▶ **Problem to work on**: Search the data below, and report every line in which "vrowMv" occurs.

Saved data entries:
* * * * *

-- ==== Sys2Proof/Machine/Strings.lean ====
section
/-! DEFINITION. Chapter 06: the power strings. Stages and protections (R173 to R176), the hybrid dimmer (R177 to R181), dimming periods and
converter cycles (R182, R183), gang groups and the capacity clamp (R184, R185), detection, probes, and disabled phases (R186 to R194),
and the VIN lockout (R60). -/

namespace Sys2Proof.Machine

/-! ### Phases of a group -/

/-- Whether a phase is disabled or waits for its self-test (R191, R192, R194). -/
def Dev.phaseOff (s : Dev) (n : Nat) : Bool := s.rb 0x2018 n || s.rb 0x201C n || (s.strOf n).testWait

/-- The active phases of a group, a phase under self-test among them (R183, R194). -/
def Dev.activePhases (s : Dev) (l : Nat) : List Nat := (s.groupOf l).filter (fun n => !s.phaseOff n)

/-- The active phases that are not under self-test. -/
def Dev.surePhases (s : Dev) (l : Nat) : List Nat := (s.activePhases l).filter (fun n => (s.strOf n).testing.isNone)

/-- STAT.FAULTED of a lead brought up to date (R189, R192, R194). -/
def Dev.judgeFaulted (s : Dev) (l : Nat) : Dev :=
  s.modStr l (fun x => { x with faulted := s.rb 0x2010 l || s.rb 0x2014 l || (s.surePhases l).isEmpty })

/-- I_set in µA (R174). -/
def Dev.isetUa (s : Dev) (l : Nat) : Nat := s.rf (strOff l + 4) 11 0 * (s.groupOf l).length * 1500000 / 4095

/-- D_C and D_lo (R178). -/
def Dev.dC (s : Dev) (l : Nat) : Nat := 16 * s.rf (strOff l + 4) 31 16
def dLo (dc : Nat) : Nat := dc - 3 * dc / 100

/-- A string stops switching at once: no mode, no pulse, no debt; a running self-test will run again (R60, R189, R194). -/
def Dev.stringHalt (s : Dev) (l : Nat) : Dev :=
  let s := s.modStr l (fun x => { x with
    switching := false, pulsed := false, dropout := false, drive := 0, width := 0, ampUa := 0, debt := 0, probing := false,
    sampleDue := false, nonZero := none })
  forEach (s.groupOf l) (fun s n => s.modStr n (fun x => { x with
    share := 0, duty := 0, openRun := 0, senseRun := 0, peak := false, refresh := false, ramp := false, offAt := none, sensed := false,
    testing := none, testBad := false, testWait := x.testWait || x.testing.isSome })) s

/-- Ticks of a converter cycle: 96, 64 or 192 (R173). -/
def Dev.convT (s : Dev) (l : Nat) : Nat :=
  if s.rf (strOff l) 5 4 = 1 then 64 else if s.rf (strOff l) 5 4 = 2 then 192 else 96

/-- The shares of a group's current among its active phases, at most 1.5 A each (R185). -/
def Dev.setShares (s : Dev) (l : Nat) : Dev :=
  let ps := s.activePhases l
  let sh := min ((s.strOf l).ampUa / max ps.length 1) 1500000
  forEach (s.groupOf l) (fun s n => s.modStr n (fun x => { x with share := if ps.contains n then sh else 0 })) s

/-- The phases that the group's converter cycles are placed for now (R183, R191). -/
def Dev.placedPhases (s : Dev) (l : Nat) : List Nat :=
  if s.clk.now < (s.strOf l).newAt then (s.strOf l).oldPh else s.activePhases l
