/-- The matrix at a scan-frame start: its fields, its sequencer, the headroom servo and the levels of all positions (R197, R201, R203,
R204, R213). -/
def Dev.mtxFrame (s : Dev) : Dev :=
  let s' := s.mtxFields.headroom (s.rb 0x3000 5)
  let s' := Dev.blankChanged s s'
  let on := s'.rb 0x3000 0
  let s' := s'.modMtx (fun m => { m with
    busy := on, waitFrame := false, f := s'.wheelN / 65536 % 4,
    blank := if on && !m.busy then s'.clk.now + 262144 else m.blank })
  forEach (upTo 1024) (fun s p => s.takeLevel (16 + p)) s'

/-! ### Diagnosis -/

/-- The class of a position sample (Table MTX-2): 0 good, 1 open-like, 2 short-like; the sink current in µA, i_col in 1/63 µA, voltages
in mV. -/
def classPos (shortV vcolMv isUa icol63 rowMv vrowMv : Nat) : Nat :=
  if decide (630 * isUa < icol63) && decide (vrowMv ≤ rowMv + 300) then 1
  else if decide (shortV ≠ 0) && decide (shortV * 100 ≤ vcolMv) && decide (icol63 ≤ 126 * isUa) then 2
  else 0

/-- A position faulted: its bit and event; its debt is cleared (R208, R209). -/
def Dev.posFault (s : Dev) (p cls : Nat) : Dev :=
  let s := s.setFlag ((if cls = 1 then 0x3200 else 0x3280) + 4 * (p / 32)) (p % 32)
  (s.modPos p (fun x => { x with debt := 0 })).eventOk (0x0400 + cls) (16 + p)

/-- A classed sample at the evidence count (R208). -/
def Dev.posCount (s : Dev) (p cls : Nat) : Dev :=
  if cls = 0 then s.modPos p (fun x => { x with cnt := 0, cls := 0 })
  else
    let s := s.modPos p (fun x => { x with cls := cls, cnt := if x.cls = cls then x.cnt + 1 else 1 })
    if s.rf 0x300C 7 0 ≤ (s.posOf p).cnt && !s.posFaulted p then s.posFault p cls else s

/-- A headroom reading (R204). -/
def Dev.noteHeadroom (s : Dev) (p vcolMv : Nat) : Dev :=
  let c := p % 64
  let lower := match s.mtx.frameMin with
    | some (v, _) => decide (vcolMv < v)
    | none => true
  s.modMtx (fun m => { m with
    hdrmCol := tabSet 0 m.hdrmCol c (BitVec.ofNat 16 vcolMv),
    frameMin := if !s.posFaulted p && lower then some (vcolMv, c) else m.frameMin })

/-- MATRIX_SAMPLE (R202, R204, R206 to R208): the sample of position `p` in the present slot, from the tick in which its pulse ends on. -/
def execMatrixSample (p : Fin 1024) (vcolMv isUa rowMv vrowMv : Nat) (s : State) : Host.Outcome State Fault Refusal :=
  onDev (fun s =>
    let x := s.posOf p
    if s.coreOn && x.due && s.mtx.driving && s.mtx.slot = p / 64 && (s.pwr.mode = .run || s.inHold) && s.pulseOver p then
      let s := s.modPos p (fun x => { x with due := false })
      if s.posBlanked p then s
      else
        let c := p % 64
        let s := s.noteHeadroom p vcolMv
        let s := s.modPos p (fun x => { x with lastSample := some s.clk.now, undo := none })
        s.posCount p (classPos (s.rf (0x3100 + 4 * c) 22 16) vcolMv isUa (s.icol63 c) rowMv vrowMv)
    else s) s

* * * * *

▶ **Task answer**:
def classPos (shortV vcolMv isUa icol63 rowMv vrowMv : Nat) : Nat :=
  if decide (630 * isUa < icol63) && decide (vrowMv ≤ rowMv + 300) then 1
def execMatrixSample (p : Fin 1024) (vcolMv isUa rowMv vrowMv : Nat) (s : State) : Host.Outcome State Fault Refusal :=
        s.posCount p (classPos (s.rf (0x3100 + 4 * c) 22 16) vcolMv isUa (s.icol63 c) rowMv vrowMv)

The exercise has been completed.